**Exercise prompt:** As the answer, set down the lines below from the one containing "obtain ⟨-, -, hp, -⟩ := build_paths _ h" through the one containing "have hib : i <", exactly and inclusively, and no others.

-=-=-=-=-

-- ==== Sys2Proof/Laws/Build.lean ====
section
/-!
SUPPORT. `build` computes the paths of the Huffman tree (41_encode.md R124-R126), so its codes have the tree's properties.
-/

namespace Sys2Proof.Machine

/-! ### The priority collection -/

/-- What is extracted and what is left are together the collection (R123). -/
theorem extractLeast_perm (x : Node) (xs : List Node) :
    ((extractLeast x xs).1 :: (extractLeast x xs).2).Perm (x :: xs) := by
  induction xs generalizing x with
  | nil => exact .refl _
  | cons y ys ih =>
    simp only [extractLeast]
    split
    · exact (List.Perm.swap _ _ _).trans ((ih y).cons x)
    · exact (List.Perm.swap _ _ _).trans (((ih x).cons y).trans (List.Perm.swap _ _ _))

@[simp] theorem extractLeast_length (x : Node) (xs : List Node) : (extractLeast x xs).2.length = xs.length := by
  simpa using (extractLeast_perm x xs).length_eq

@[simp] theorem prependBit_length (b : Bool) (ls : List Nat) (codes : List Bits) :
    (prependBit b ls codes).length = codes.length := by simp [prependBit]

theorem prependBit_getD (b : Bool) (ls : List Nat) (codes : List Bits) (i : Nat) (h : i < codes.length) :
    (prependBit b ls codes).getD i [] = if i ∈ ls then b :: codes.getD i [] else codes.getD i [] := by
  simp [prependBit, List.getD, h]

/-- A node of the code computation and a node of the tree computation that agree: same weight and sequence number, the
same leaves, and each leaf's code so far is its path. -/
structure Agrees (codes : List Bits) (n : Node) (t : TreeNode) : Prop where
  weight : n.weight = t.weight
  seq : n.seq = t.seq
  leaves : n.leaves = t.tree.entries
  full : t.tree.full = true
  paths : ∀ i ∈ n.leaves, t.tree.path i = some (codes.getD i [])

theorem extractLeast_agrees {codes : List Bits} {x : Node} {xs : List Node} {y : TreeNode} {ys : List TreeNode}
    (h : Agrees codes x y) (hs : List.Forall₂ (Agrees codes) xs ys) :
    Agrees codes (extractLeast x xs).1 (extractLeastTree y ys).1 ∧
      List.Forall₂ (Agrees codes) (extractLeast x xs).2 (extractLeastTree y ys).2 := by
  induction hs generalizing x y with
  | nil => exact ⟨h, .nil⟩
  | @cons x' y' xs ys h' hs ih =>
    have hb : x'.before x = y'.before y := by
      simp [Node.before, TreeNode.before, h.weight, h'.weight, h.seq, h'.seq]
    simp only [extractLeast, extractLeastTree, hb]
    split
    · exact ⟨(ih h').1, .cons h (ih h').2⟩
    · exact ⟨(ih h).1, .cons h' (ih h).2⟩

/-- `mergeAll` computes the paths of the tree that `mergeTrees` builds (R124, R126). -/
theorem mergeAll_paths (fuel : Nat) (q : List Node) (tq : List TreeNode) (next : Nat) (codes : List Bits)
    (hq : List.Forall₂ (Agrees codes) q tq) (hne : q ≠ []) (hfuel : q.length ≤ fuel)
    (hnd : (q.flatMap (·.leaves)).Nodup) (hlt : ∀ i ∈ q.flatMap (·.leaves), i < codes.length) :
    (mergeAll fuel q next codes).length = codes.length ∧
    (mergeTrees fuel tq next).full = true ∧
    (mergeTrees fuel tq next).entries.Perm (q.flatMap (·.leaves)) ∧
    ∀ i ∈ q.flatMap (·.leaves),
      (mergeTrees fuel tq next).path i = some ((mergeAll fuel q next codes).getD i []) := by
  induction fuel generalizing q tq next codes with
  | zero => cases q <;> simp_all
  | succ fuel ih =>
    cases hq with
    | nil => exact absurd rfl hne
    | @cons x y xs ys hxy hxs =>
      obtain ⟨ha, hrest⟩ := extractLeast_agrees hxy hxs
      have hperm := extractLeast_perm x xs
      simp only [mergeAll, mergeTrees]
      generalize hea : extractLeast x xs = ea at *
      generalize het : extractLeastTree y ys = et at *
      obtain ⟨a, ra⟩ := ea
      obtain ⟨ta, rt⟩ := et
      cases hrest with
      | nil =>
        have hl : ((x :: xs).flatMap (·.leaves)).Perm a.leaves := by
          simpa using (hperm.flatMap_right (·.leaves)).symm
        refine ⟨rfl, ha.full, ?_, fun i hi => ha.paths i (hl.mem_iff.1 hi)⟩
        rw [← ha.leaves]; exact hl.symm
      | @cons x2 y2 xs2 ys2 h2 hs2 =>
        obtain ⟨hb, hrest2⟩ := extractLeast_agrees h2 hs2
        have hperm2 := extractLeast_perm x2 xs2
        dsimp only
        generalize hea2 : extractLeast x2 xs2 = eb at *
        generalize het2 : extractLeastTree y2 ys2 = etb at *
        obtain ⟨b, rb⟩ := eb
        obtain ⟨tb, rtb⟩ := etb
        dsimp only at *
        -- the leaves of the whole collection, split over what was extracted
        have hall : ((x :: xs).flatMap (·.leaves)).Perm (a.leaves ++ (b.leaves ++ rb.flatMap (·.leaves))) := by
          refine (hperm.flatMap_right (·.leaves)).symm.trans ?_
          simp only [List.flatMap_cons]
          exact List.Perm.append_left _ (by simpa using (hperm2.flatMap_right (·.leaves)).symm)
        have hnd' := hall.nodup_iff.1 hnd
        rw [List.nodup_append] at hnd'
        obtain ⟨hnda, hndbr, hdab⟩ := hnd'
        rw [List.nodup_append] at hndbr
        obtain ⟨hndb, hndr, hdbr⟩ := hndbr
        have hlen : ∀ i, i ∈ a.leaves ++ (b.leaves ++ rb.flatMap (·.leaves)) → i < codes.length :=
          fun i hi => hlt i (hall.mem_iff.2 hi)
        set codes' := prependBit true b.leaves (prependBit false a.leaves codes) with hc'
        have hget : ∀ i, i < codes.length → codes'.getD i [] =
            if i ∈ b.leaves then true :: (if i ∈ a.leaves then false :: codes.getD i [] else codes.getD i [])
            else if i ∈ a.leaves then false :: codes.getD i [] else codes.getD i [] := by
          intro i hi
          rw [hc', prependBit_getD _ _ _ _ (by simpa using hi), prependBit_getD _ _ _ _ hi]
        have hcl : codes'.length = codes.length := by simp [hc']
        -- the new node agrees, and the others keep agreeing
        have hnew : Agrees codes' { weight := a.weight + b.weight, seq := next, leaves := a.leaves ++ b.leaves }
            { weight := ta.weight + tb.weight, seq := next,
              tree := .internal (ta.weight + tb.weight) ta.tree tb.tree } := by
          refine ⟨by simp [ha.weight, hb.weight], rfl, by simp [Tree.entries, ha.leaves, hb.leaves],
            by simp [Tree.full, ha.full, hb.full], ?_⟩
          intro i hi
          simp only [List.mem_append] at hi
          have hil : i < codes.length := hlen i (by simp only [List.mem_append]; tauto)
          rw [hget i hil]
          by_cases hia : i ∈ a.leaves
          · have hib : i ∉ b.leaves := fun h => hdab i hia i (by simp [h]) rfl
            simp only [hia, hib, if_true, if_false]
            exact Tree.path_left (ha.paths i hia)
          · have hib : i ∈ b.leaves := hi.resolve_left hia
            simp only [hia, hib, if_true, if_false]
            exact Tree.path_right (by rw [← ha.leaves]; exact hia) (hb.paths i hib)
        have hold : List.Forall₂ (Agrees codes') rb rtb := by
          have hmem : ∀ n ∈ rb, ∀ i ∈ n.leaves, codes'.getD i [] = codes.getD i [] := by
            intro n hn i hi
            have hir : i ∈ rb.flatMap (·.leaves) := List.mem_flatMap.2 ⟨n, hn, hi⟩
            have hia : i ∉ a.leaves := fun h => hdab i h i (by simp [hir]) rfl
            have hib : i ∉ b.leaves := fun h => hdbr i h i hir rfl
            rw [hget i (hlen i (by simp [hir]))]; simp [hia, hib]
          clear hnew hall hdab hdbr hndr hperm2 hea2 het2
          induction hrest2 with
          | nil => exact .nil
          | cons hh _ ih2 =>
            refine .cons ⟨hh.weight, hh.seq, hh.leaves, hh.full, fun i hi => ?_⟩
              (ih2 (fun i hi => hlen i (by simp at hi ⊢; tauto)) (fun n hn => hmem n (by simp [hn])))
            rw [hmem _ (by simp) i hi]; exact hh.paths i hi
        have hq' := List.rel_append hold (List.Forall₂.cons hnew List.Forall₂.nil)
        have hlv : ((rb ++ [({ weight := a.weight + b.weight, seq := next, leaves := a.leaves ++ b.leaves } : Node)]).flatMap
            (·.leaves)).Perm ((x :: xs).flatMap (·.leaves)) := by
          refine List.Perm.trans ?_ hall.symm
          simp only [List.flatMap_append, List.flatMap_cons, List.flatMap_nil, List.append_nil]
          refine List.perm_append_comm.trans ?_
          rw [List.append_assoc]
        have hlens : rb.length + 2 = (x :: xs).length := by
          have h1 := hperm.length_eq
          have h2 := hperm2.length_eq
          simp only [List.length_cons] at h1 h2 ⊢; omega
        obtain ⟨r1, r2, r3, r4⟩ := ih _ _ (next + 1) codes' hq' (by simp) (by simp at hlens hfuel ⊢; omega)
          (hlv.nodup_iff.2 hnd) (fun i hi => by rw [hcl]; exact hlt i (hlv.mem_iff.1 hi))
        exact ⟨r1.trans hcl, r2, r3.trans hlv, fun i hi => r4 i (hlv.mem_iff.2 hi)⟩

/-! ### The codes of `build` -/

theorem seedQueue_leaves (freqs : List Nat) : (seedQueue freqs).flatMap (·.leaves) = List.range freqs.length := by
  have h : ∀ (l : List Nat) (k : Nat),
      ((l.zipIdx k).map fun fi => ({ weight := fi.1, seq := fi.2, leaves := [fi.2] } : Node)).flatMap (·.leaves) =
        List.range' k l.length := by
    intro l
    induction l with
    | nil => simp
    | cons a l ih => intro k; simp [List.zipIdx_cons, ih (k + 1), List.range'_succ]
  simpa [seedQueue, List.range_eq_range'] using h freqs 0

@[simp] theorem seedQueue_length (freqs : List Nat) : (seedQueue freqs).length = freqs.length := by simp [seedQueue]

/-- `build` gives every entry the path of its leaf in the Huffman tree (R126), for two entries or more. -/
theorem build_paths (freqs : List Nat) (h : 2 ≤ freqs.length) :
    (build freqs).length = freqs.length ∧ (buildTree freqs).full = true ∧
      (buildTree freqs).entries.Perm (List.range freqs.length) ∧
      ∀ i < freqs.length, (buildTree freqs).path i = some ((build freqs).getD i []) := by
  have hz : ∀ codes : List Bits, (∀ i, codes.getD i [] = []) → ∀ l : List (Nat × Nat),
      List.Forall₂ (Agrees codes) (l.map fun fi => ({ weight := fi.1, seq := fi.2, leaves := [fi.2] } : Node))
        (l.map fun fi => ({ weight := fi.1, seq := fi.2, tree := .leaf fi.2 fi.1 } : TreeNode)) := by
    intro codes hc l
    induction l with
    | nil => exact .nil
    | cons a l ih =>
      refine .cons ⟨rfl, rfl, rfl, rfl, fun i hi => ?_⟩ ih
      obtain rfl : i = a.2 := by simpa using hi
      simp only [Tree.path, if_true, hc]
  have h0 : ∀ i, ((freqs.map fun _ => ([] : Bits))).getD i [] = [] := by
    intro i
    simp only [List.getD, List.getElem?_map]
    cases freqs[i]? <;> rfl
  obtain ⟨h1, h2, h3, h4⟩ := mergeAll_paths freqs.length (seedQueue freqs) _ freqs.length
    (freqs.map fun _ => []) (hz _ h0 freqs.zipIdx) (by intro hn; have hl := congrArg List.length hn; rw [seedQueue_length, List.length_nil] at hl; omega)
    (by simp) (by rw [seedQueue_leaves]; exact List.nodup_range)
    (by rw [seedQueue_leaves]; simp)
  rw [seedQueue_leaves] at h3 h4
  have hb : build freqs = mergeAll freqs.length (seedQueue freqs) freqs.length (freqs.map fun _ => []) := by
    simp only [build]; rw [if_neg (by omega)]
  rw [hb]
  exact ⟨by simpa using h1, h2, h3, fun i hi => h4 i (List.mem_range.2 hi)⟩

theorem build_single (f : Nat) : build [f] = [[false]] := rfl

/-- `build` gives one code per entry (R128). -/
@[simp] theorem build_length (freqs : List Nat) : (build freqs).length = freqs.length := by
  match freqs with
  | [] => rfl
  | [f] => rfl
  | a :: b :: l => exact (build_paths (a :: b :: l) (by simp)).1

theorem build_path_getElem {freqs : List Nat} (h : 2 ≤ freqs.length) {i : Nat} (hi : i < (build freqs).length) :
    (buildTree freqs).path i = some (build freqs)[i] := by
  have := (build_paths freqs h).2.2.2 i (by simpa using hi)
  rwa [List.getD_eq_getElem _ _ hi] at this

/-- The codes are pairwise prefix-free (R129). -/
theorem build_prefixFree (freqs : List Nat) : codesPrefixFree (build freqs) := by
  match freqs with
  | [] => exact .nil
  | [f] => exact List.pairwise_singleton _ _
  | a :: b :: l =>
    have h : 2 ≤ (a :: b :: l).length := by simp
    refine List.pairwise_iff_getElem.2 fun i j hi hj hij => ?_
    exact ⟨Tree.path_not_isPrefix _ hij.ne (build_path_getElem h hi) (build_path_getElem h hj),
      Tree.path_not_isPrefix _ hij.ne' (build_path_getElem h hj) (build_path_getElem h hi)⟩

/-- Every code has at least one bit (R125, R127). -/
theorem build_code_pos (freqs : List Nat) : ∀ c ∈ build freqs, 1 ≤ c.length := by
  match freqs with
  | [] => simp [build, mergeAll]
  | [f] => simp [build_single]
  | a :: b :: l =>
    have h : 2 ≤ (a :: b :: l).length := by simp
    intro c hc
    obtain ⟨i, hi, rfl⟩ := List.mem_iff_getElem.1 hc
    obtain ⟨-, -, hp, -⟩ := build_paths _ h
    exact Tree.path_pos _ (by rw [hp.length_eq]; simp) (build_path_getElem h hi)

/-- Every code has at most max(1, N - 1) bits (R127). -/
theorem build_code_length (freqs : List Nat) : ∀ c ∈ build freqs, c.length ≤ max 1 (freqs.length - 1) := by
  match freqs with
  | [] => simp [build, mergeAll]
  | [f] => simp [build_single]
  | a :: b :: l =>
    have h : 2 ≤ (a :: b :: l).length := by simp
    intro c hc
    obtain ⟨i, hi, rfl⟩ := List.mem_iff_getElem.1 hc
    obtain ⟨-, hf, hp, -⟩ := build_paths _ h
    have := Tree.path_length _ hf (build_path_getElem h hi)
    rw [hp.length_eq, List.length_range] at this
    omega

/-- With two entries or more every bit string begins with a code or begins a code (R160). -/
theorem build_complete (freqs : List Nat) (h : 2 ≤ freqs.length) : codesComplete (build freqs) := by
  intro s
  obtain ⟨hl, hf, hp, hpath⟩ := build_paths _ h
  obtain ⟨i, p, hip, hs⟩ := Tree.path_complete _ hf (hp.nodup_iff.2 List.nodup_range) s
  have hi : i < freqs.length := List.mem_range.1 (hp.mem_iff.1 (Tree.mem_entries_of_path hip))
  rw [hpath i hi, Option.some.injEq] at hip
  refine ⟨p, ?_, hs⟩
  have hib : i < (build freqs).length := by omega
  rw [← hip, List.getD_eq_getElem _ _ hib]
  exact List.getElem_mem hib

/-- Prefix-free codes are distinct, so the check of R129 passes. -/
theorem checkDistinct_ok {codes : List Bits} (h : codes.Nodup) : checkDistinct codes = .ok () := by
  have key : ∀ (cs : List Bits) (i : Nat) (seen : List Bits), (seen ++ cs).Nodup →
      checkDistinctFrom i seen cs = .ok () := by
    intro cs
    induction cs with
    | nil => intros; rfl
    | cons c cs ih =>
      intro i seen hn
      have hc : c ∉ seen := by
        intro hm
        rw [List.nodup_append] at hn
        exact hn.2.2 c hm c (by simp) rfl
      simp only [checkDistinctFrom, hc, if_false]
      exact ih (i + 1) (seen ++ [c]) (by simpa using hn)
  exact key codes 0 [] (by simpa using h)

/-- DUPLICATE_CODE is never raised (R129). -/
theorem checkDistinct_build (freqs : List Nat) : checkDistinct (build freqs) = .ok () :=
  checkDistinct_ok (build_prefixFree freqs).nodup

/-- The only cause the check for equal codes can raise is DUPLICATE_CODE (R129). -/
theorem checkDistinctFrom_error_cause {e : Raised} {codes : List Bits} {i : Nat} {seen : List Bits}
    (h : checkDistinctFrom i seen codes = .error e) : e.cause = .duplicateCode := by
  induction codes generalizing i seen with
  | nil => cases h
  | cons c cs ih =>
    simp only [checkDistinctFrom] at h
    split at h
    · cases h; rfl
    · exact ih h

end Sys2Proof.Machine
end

-=-=-=-=-

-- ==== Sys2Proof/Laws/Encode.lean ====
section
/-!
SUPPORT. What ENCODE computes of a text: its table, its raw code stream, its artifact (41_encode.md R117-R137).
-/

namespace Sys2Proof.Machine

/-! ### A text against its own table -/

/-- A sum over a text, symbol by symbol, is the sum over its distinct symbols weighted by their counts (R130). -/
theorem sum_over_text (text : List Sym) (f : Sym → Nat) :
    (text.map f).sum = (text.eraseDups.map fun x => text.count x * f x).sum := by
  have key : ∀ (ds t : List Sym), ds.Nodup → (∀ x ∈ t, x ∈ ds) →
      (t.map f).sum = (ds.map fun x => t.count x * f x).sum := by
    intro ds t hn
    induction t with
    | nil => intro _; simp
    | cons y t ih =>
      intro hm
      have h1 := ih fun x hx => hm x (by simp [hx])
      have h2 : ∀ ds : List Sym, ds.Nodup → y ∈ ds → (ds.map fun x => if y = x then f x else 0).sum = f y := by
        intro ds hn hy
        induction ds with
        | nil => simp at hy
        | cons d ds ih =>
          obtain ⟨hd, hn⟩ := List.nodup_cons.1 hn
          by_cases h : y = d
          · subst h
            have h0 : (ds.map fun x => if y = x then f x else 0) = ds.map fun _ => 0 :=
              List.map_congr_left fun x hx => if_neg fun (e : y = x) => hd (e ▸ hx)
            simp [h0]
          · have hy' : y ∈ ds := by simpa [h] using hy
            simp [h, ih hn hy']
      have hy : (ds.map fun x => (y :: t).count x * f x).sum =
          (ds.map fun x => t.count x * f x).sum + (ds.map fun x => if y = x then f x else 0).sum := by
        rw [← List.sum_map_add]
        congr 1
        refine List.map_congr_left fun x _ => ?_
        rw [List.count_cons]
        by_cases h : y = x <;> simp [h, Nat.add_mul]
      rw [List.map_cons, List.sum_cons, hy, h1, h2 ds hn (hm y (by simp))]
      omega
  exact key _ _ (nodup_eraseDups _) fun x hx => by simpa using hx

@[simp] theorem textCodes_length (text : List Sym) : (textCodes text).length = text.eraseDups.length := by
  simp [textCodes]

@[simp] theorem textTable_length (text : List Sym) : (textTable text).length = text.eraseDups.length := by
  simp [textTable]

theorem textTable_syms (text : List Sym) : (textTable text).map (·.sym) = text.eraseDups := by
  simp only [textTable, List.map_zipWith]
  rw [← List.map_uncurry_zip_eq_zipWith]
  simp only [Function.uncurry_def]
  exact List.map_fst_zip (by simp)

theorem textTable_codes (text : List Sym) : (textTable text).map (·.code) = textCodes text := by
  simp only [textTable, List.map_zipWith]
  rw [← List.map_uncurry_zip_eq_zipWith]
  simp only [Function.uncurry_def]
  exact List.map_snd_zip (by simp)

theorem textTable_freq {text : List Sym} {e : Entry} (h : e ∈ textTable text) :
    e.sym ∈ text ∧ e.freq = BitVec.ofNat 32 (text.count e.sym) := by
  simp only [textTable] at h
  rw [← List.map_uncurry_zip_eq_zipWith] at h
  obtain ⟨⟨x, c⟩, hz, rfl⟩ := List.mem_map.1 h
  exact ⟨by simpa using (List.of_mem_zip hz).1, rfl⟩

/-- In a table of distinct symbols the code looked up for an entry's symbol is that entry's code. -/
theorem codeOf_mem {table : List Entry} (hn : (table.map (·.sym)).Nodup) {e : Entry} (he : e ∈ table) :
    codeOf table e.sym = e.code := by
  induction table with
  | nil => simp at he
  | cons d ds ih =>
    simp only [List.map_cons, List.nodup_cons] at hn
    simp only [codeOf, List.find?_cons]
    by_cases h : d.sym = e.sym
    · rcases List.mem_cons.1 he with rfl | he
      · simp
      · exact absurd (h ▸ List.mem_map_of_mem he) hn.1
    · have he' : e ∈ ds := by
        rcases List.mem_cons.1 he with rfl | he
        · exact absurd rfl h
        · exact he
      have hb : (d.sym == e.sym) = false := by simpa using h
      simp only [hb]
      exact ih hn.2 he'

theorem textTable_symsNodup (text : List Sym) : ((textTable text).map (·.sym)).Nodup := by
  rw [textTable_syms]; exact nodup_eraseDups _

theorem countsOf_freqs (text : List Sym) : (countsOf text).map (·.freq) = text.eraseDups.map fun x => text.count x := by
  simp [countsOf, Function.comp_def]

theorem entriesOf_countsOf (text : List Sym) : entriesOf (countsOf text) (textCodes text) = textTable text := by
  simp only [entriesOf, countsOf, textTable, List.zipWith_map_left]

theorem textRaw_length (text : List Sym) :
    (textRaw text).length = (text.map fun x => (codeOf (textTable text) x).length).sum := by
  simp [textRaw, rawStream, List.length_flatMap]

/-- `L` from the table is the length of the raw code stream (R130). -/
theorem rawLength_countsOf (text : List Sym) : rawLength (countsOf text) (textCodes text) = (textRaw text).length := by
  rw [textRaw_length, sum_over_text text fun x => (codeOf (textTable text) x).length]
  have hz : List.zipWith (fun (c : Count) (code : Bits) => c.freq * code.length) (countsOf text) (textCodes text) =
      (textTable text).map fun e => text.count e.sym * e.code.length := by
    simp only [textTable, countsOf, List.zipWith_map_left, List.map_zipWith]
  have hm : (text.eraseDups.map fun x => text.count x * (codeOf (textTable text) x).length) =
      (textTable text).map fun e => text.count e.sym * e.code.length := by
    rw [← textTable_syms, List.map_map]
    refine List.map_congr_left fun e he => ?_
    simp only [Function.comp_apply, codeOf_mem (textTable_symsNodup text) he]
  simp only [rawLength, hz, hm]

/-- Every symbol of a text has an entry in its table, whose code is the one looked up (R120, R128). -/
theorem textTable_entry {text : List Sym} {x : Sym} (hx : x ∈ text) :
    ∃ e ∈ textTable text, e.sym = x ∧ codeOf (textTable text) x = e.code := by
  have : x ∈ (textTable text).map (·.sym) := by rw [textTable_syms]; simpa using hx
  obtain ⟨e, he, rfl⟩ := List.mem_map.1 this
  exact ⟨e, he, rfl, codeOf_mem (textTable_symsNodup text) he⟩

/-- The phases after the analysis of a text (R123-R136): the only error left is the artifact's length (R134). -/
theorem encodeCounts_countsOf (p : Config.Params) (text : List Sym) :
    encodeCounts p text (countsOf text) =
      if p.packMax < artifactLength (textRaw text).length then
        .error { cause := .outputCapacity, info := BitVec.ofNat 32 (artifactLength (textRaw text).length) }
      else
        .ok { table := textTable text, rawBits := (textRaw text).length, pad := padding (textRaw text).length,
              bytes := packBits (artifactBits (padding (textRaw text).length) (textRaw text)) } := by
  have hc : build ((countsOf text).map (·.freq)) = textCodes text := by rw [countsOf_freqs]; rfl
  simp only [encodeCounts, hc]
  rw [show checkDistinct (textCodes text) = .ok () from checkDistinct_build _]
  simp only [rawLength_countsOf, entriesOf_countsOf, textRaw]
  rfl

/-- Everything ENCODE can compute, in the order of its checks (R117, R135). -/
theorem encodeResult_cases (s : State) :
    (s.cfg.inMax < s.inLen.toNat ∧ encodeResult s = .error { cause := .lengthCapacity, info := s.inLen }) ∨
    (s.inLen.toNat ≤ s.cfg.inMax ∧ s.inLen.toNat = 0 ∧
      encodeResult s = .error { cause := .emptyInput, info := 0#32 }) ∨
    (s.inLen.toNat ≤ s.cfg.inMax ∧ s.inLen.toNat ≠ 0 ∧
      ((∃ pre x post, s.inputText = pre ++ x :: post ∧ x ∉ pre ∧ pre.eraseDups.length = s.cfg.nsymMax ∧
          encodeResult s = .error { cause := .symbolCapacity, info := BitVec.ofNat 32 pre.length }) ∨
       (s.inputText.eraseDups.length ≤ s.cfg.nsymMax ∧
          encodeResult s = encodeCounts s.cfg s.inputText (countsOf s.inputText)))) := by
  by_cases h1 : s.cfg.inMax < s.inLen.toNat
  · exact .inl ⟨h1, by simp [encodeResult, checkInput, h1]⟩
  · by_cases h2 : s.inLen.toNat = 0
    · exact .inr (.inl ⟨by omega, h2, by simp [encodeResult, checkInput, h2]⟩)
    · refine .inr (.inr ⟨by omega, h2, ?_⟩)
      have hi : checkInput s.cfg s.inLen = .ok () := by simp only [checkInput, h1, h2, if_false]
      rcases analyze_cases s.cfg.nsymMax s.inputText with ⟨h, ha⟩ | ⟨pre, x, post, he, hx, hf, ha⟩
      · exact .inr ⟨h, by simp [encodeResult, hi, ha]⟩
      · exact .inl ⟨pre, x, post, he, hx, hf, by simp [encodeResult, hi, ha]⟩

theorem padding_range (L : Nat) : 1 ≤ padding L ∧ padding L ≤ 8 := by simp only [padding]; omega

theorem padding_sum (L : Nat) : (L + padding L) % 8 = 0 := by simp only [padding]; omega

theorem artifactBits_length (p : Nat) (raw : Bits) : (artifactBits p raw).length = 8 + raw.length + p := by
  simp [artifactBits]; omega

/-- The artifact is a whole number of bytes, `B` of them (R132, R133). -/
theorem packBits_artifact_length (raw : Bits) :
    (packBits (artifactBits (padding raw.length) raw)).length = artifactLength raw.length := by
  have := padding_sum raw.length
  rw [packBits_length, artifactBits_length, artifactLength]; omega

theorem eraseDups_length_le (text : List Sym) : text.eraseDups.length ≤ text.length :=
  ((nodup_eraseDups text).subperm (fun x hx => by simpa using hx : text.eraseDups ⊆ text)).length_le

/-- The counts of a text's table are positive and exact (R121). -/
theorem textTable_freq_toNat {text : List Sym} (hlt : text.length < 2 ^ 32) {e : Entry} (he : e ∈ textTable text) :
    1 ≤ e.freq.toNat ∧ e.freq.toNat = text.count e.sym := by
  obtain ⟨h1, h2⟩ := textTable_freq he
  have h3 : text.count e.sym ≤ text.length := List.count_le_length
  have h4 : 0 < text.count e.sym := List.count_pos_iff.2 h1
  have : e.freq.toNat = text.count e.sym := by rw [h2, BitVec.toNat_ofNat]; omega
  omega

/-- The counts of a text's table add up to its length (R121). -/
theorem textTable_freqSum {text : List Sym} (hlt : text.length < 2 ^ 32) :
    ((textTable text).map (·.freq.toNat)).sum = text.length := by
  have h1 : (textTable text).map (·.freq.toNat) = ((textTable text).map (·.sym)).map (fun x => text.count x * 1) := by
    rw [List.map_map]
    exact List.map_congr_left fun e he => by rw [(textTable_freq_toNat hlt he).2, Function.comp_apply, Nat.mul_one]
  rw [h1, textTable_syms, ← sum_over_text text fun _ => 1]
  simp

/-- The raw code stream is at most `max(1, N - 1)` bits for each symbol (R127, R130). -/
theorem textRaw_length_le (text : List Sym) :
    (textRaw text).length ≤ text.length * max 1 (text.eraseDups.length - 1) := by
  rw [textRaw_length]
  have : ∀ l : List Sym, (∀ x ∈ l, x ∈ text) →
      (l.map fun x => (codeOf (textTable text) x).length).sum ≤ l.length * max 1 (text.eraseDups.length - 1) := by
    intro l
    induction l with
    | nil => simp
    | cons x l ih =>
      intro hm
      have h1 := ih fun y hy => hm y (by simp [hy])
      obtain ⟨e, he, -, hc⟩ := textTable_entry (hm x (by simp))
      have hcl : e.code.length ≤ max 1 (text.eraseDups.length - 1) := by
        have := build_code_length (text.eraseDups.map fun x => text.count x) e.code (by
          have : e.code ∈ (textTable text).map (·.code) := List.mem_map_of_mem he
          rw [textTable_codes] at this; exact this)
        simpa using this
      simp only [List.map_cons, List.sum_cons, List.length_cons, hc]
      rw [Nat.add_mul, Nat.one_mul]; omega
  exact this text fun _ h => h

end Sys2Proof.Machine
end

-=-=-=-=-

**Task answer:**
    obtain ⟨-, -, hp, -⟩ := build_paths _ h
    exact Tree.path_pos _ (by rw [hp.length_eq]; simp) (build_path_getElem h hi)

/-- Every code has at most max(1, N - 1) bits (R127). -/
theorem build_code_length (freqs : List Nat) : ∀ c ∈ build freqs, c.length ≤ max 1 (freqs.length - 1) := by
  match freqs with
  | [] => simp [build, mergeAll]
  | [f] => simp [build_single]
  | a :: b :: l =>
    have h : 2 ≤ (a :: b :: l).length := by simp
    intro c hc
    obtain ⟨i, hi, rfl⟩ := List.mem_iff_getElem.1 hc
    obtain ⟨-, hf, hp, -⟩ := build_paths _ h
    have := Tree.path_length _ hf (build_path_getElem h hi)
    rw [hp.length_eq, List.length_range] at this
    omega

/-- With two entries or more every bit string begins with a code or begins a code (R160). -/
theorem build_complete (freqs : List Nat) (h : 2 ≤ freqs.length) : codesComplete (build freqs) := by
  intro s
  obtain ⟨hl, hf, hp, hpath⟩ := build_paths _ h
  obtain ⟨i, p, hip, hs⟩ := Tree.path_complete _ hf (hp.nodup_iff.2 List.nodup_range) s
  have hi : i < freqs.length := List.mem_range.1 (hp.mem_iff.1 (Tree.mem_entries_of_path hip))
  rw [hpath i hi, Option.some.injEq] at hip
  refine ⟨p, ?_, hs⟩
  have hib : i < (build freqs).length := by omega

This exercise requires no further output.